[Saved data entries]
════════

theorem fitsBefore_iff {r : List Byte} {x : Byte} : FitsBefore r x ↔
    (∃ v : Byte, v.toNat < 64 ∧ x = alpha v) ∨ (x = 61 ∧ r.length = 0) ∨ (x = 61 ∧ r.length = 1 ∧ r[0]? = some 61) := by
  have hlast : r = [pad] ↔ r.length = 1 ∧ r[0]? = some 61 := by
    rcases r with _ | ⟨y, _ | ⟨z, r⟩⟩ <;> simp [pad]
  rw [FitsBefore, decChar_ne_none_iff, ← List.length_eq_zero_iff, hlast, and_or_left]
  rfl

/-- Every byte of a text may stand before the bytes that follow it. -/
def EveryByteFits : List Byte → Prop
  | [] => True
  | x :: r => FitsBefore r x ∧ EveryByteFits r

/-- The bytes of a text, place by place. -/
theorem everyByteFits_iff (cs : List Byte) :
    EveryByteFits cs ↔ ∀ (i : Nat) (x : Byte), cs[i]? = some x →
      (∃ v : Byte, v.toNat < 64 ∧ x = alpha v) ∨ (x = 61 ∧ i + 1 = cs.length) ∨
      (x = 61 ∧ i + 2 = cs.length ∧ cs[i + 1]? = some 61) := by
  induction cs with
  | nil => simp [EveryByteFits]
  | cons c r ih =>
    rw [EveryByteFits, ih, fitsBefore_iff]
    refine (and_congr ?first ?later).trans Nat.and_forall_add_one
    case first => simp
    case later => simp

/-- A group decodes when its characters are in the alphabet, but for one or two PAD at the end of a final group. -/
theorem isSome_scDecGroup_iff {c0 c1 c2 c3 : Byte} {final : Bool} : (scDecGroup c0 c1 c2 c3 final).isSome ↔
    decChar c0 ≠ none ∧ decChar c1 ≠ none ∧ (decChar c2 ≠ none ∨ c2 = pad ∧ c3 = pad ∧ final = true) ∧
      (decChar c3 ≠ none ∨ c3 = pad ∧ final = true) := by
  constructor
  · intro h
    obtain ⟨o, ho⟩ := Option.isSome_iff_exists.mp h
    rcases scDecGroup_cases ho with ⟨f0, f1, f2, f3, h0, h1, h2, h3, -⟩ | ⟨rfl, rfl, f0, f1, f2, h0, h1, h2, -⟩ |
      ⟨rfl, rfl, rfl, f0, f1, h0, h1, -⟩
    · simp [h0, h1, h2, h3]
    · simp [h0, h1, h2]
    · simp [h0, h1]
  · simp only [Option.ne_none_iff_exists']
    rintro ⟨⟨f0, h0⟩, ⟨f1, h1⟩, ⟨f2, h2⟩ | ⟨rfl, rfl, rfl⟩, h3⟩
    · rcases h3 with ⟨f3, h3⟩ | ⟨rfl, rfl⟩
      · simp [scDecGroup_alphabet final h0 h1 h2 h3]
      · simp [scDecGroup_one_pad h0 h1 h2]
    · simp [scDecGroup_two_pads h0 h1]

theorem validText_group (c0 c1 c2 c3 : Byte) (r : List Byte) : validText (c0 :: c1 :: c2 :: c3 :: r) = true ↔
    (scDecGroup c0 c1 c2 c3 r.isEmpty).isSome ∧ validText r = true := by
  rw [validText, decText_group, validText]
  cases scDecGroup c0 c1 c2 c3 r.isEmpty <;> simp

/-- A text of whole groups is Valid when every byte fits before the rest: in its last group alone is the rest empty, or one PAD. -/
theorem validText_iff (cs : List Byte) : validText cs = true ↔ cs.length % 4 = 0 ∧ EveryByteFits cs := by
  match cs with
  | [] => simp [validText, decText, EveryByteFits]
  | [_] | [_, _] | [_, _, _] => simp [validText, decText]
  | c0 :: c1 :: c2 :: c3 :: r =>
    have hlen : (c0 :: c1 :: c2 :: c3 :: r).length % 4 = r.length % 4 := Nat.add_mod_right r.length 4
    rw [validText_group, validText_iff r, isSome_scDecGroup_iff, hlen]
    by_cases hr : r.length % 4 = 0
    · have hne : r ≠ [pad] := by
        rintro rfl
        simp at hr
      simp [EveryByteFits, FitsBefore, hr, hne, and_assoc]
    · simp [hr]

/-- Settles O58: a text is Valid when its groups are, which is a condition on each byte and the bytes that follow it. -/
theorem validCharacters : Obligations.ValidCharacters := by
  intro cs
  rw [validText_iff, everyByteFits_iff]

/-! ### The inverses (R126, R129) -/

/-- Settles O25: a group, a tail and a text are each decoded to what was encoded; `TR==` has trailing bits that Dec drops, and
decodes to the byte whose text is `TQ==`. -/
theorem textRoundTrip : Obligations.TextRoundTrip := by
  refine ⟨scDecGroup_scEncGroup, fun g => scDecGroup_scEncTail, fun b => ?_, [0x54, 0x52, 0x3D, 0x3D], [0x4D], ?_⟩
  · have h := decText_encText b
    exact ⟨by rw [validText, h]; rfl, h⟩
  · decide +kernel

════════

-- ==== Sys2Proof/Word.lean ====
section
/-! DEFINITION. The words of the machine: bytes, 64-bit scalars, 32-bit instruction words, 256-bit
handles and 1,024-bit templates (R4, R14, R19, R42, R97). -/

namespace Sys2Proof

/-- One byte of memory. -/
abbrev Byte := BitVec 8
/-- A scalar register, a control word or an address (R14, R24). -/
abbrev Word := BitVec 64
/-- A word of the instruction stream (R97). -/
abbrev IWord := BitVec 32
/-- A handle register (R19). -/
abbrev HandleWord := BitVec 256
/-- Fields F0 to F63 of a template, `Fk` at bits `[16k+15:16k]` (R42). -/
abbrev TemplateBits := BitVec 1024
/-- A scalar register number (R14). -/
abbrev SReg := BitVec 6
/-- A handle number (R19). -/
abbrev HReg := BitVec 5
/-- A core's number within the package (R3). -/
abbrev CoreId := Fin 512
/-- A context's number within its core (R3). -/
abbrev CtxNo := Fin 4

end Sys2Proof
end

════════

# Problem requirements:
What you return must be the lines above that run from the line with "rcases r with" to the line with "by place. -/", inclusive, each copied exactly.

# Answer space:
    rcases r with _ | ⟨y, _ | ⟨z, r⟩⟩ <;> simp [pad]
  rw [FitsBefore, decChar_ne_none_iff, ← List.length_eq_zero_iff, hlast, and_or_left]
  rfl

/-- Every byte of a text may stand before the bytes that follow it. -/
def EveryByteFits : List Byte → Prop
  | [] => True
  | x :: r => FitsBefore r x ∧ EveryByteFits r

/-- The bytes of a text, place by place. -/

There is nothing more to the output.